# About this exercise
Beginning with the first line, transcribe the entries below exactly through the line containing "64) (fun s =>", inclusive.

[Dataset entries]
-- ==== Sys2Proof/Machine/Onchip.lean ====
section
/-! DEFINITION. On-chip memory: the merge buffer and the scrubbers (R366 to R376, R381, R382). -/

namespace Sys2Proof.Machine

/-! ### The merge buffer (R372, R373) -/

/-- The channel that holds copy A of the journal tail: that of the first pair in service. -/
def State.tailChannel (s : State) : Nat := if s.pairUp 0 then 0 else if s.pairUp 1 then 2 else (List.range 4).foldr (fun c m => if s.dramUp c then c else m) 0

/-- MERGE_HOLD_EXPIRY (R372, R373): the last line of the journal tail is read, merged and written. -/
def execMergeHoldExpiry (ch line : Nat) (find : ScrubFind) (mirrorGood : Bool) (s : State) : Res :=
  .next (s.when (s.dramUp ch && ch == s.tailChannel && s.tailMerges && line == recBytes s.jrn.tail / 64) (fun s =>
    let s1 := { s with jrn := { s.jrn with merged := s.tailMark } }
    let d := s1.dram ch
    match find with
    | .clean => s1
    | .corrected => ((s1.setDram ch { d with corrected := satAdd 64 d.corrected 1 }).drcBit 0).rasBit 0
    | .uncorrectable =>
      let s2 := ((s1.setDram ch { d with uncorrectable := satAdd 32 d.uncorrectable 1 }).drcBit 1).rasBit 1
      if mirrorGood then s2.setDram ch { s2.dram ch with mirrorRepairs := satAdd 32 (s2.dram ch).mirrorRepairs 1 }
      else { s2 with chip := { s2.chip with partialRefused := satAdd 32 s2.chip.partialRefused 1 } }.tailLost))

/-! ### Scrubbers (R366, R369, R371, R374, R376) -/

/-- The scrubber of an array: its number and the lines it covers. DRAM subchannels follow from 64. -/
def scrubber : SramArray → Nat × Nat
  | .tagStore => (0, 262144)
  | .streamBuffer b => (1 + b % 4, 196608)
  | .engineMemory c => (5 + c % 16, 65536)
  | .lineCache => (21, 131072)
  | .cmb p => (22 + p % 2, 32768)
  | .descriptorQueues k => (24 + k % 24, 65536 / 24)

/-- The longest last lap of the scrubbers that a test selects. -/
def State.longestLap (s : State) (p : Nat → Bool) : Nat := (s.chip.lastLap.filter (fun x => p x.1)).foldl (fun m x => max m x.2) 0

/-- One step of scrubber k, which covers so many lines: a lap that ends is timed. -/
def State.scrubStep (s : State) (k lines : Nat) : State :=
  let c := s.chip
  let n := Tbl.get 0 c.scrubSteps k
  let c1 := { c with lastStep := Tbl.set 0 c.lastStep k s.aon.now, scrubSteps := Tbl.set 0 c.scrubSteps k (n + 1)
                     lapStart := if n = 0 then Tbl.set 0 c.lapStart k s.aon.now else c.lapStart }
  if n + 1 < lines then { s with chip := c1 }
  else
    let t := s.aon.now - Tbl.get 0 c1.lapStart k
    let s1 := { s with chip := { c1 with scrubSteps := Tbl.set 0 c1.scrubSteps k 0, lastLap := Tbl.set 0 c1.lastLap k t
                                         lapLate := c1.lapLate || decide (s.cfg 0x7900 6 * hour < t) } }
    { s1 with chip := { s1.chip with sramLapMs := min (s1.longestLap (fun k => decide (k < 64)) / msec) (2 ^ 32 - 1)
                                     dramLapS := min (s1.longestLap (fun k => decide (64 ≤ k)) / Machine.sec) (2 ^ 32 - 1) } }

/-- A scrubber may take a step: enabled, its least time has passed, and its island runs. -/
def State.scrubMay (s : State) (k sub : Nat) : Bool :=
  s.awake && s.cfgB 0x7900 5 && (Tbl.get 0 s.chip.lastStep k == 0 || s.elapsed (Tbl.get 0 s.chip.lastStep k) (s.cfg 0x7900 sub))

def State.arrayRuns (s : State) : SramArray → Bool
  | .engineMemory c => decide ((s.island c).st = .running)
  | _ => true

/-- R371, R374: a corrected word is written back, unless a later write reached it. -/
def State.writeBack (s : State) (overwritten : Bool) : State :=
  if overwritten then { s with chip := { s.chip with writebackCancelled := satAdd 64 s.chip.writebackCancelled 1 } } else s

/-- R369: a correction at a word of an element; the third distinct word within 24 hours, or a word corrected again after its
write-back, makes the element fail. -/
def State.sramCorrect (s : State) (m el word : Nat) (overwritten : Bool) : State :=
  let c := s.chip
  let again := c.correctedWords.any (fun x => x.1 == m && x.2.1 == el && x.2.2.1 == word * 2)
  let mine := c.correctedWords.filter (fun x => x.1 == m && x.2.1 == el && !s.elapsed x.2.2.2 (24 * hour))
  let words := (word :: mine.map (fun x => x.2.2.1 / 2)).dedup
  let s1 := { s with chip := { c with sramCorrected := satAdd 64 c.sramCorrected 1
                                      correctedWords := c.correctedWords ++ [(m, el, word * 2 + boolNat overwritten, s.aon.now)] } }
  let s2 := (s1.writeBack overwritten).rasBit 0
  if again || decide (3 ≤ words.length) then s2.elementFail m el else s2

/-- R18: a corrected error in an engine's local memory; the third within an hour fails the engine. -/
def State.engineCorrected (s : State) (e : Nat) : State :=
  let ts := s.recent (s.engine e).corrected hour ++ [s.aon.now]
  let s1 := s.setEngine e { s.engine e with corrected := ts }
  if 3 ≤ ts.length ∧ (s.engine e).failed = false then s1.engineFail e else s1

/-- R375: what an uncorrectable word of an array does to its user. -/
def State.sramLost (s : State) (a : SramArray) (word : Nat) : State :=
  match a with
  | .tagStore => s.commitTag (word / 8) ⟨0, 6⟩
  | .engineMemory c =>
    let e := c % 16 * 8 + word / 65536 % 8
    if (s.engine e).failed then s else s.engineFail e
  | .cmb p => s.setPort (p % 2) { s.port (p % 2) with cmbMarked := Tbl.set false (s.port (p % 2)).cmbMarked (word / 8) true }
  | .lineCache => { s with map := { s.map with checkFails := satAdd 32 s.map.checkFails 1 } }
  | _ => s

/-- SRAM_SCRUB_STEP (R18, R369 to R371, R374 to R376, R381): `elem` is the row, or 65,536 and the column, that the scrubbed
word lies in. -/
def execSramScrubStep (arr : SramArray) (elem word : Nat) (find : ScrubFind) (overwritten : Bool) (s : State) : Res :=
  let s0 := s.boundary 0x7900
  let k := scrubber arr
  .next (s0.when (s0.scrubMay k.1 3 && s0.arrayRuns arr) (fun s =>
    let s1 := s.scrubStep k.1 k.2
    let m := macroOf arr word
    match find with
    | .clean => s1
    | .corrected =>
      let s2 := s1.sramCorrect m elem word overwritten
      match arr with
      | .engineMemory c => s2.engineCorrected (c % 16 * 8 + word / 65536 % 8)
      | _ => s2
    | .uncorrectable =>
      let s2 := { s1 with chip := { s1.chip with sramUncorr := satAdd 32 s1.chip.sramUncorr 1 } }.rasReport 6 m 1 1 0 [elem, word]
      (s2.elementFail m elem).sramLost arr word))

/-- DRAM_SCRUB_STEP (R371, R374 to R376, R381). -/
def execDramScrubStep (place : DramPlace) (code : DramCode) (mirrorGood : Bool) (user : DramUser) (overwritten : Bool)
    (s : State) : Res :=
  let s0 := s.boundary 0x7900
  let k := 64 + place.channel * 2 + place.subch
  .next (s0.when (s0.dramUp place.channel && s0.scrubMay k 4) (fun s =>
    let s1 := (s.scrubStep k (s.dramPerChannel * 2 ^ 30 / 128)).dramDecode place code mirrorGood user
    match code with
    | .corrected _ _ => s1.writeBack overwritten
    | _ => s1))

end Sys2Proof.Machine
end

# Expected answer
-- ==== Sys2Proof/Machine/Onchip.lean ====
section
/-! DEFINITION. On-chip memory: the merge buffer and the scrubbers (R366 to R376, R381, R382). -/

namespace Sys2Proof.Machine

/-! ### The merge buffer (R372, R373) -/

/-- The channel that holds copy A of the journal tail: that of the first pair in service. -/
def State.tailChannel (s : State) : Nat := if s.pairUp 0 then 0 else if s.pairUp 1 then 2 else (List.range 4).foldr (fun c m => if s.dramUp c then c else m) 0

/-- MERGE_HOLD_EXPIRY (R372, R373): the last line of the journal tail is read, merged and written. -/
def execMergeHoldExpiry (ch line : Nat) (find : ScrubFind) (mirrorGood : Bool) (s : State) : Res :=
  .next (s.when (s.dramUp ch && ch == s.tailChannel && s.tailMerges && line == recBytes s.jrn.tail / 64) (fun s =>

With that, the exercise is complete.